From: Claudio Jeker <cjeker@diehard.n-r-g.com>
Subject: Re: domain protocol timer unlock
To: Alexander Bluhm <bluhm@openbsd.org>
Cc: tech@openbsd.org
Date: Fri, 17 May 2024 21:14:31 +0200

On Fri, May 17, 2024 at 08:23:50PM +0200, Alexander Bluhm wrote:
> anyone?
> 
> On Wed, Apr 24, 2024 at 11:38:22AM +0200, Alexander Bluhm wrote:
> > Hi,
> > 
> > The protocol slow and fast timer do not need kernel lock.  Either
> > they have their own mutex or grab exclusive net lock.
> > 
> > icmp6_error() is MP safe, use shared net lock in frag6 tiemeout.
> > 
> > Lockless access to globals in igmp and mld6 timers should use read
> > once.
> > 
> > ok?
> > 
> > bluhm
> > 
> > Index: kern/uipc_domain.c
> > ===================================================================
> > RCS file: /data/mirror/openbsd/cvs/src/sys/kern/uipc_domain.c,v
> > diff -u -p -r1.65 uipc_domain.c
> > --- kern/uipc_domain.c	11 Jan 2024 14:15:11 -0000	1.65
> > +++ kern/uipc_domain.c	23 Apr 2024 18:06:32 -0000
> > @@ -90,8 +90,10 @@ domaininit(void)
> >  		max_linkhdr = 64;
> >  
> >  	max_hdr = max_linkhdr + max_protohdr;
> > -	timeout_set_proc(&pffast_timeout, pffasttimo, &pffast_timeout);
> > -	timeout_set_proc(&pfslow_timeout, pfslowtimo, &pfslow_timeout);
> > +	timeout_set_flags(&pffast_timeout, pffasttimo, &pffast_timeout,
> > +	    KCLOCK_NONE, TIMEOUT_PROC | TIMEOUT_MPSAFE);
> > +	timeout_set_flags(&pfslow_timeout, pfslowtimo, &pfslow_timeout,
> > +	    KCLOCK_NONE, TIMEOUT_PROC | TIMEOUT_MPSAFE);
> >  	timeout_add(&pffast_timeout, 1);
> >  	timeout_add(&pfslow_timeout, 1);
> >  }
> > Index: netinet/igmp.c
> > ===================================================================
> > RCS file: /data/mirror/openbsd/cvs/src/sys/netinet/igmp.c,v
> > diff -u -p -r1.83 igmp.c
> > --- netinet/igmp.c	16 Sep 2023 09:33:27 -0000	1.83
> > +++ netinet/igmp.c	23 Apr 2024 18:09:06 -0000
> > @@ -533,7 +533,7 @@ igmp_fasttimo(void)
> >  	 * lock intentionally.  In case it is not set due to MP races, we may
> >  	 * miss to check the timers.  Then run the loop at next fast timeout.
> >  	 */
> > -	if (!igmp_timers_are_running)
> > +	if (!READ_ONCE(igmp_timers_are_running))
> >  		return;

This can't be correct.
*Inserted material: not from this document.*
-- ==== Sys2Proof/Machine/Dispatch.lean ====
section
/-! DEFINITION. The one match that gives each instruction its meaning. -/

namespace Sys2Proof.Machine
I know what you want but that is not the right way
of doing this check. Which daemon are you removing by using READ_ONCE()
here?

> >  
> >  	NET_LOCK();
> > Index: netinet6/frag6.c
> > ===================================================================
> > RCS file: /data/mirror/openbsd/cvs/src/sys/netinet6/frag6.c,v
> > diff -u -p -r1.88 frag6.c
> > --- netinet6/frag6.c	26 Mar 2024 23:48:49 -0000	1.88
> > +++ netinet6/frag6.c	23 Apr 2024 17:54:50 -0000
> > @@ -130,7 +130,8 @@ frag6_input(struct mbuf **mp, int *offp,
> >  
> >  	/* jumbo payload can't contain a fragment header */
> >  	if (ip6->ip6_plen == 0) {
> > -		icmp6_error(m, ICMP6_PARAM_PROB, ICMP6_PARAMPROB_HEADER, offset);
> > +		icmp6_error(m, ICMP6_PARAM_PROB, ICMP6_PARAMPROB_HEADER,
> > +		    offset);
> >  		return IPPROTO_DONE;
> >  	}
> >  
> > @@ -544,10 +545,10 @@ frag6_freef(struct ip6q *q6)
> >  			ip6->ip6_src = q6->ip6q_src;
> >  			ip6->ip6_dst = q6->ip6q_dst;
> >  
> > -			NET_LOCK();
> > +			NET_LOCK_SHARED();
> >  			icmp6_error(m, ICMP6_TIME_EXCEEDED,
> >  				    ICMP6_TIME_EXCEED_REASSEMBLY, 0);
> > -			NET_UNLOCK();
> > +			NET_UNLOCK_SHARED();
> >  		} else
> >  			m_freem(m);
> >  		pool_put(&ip6af_pool, af6);
> > Index: netinet6/icmp6.c
> > ===================================================================
> > RCS file: /data/mirror/openbsd/cvs/src/sys/netinet6/icmp6.c,v
> > diff -u -p -r1.252 icmp6.c
> > --- netinet6/icmp6.c	21 Apr 2024 17:32:10 -0000	1.252
> > +++ netinet6/icmp6.c	23 Apr 2024 18:08:32 -0000
> > @@ -1198,7 +1198,6 @@ icmp6_reflect(struct mbuf **mp, size_t o
> >  void
> >  icmp6_fasttimo(void)
> >  {
> > -
> >  	mld6_fasttimeo();
> >  }
> >  
> > Index: netinet6/mld6.c
> > ===================================================================
> > RCS file: /data/mirror/openbsd/cvs/src/sys/netinet6/mld6.c,v
> > diff -u -p -r1.62 mld6.c
> > --- netinet6/mld6.c	13 Feb 2024 12:22:09 -0000	1.62
> > +++ netinet6/mld6.c	23 Apr 2024 18:06:48 -0000
> > @@ -340,7 +340,7 @@ mld6_fasttimeo(void)
> >  	 * lock intentionally.  In case it is not set due to MP races, we may
> >  	 * miss to check the timers.  Then run the loop at next fast timeout.
> >  	 */
> > -	if (!mld6_timers_are_running)
> > +	if (!READ_ONCE(mld6_timers_are_running))
> >  		return;
> >  
> >  	NET_LOCK();

Same here. 

These constant timeouts are just horrible. We now have a timeout API that
can handle timeouts at scale and we don't need to tick every 200ms for
nothing.
-- 
:wq Claudio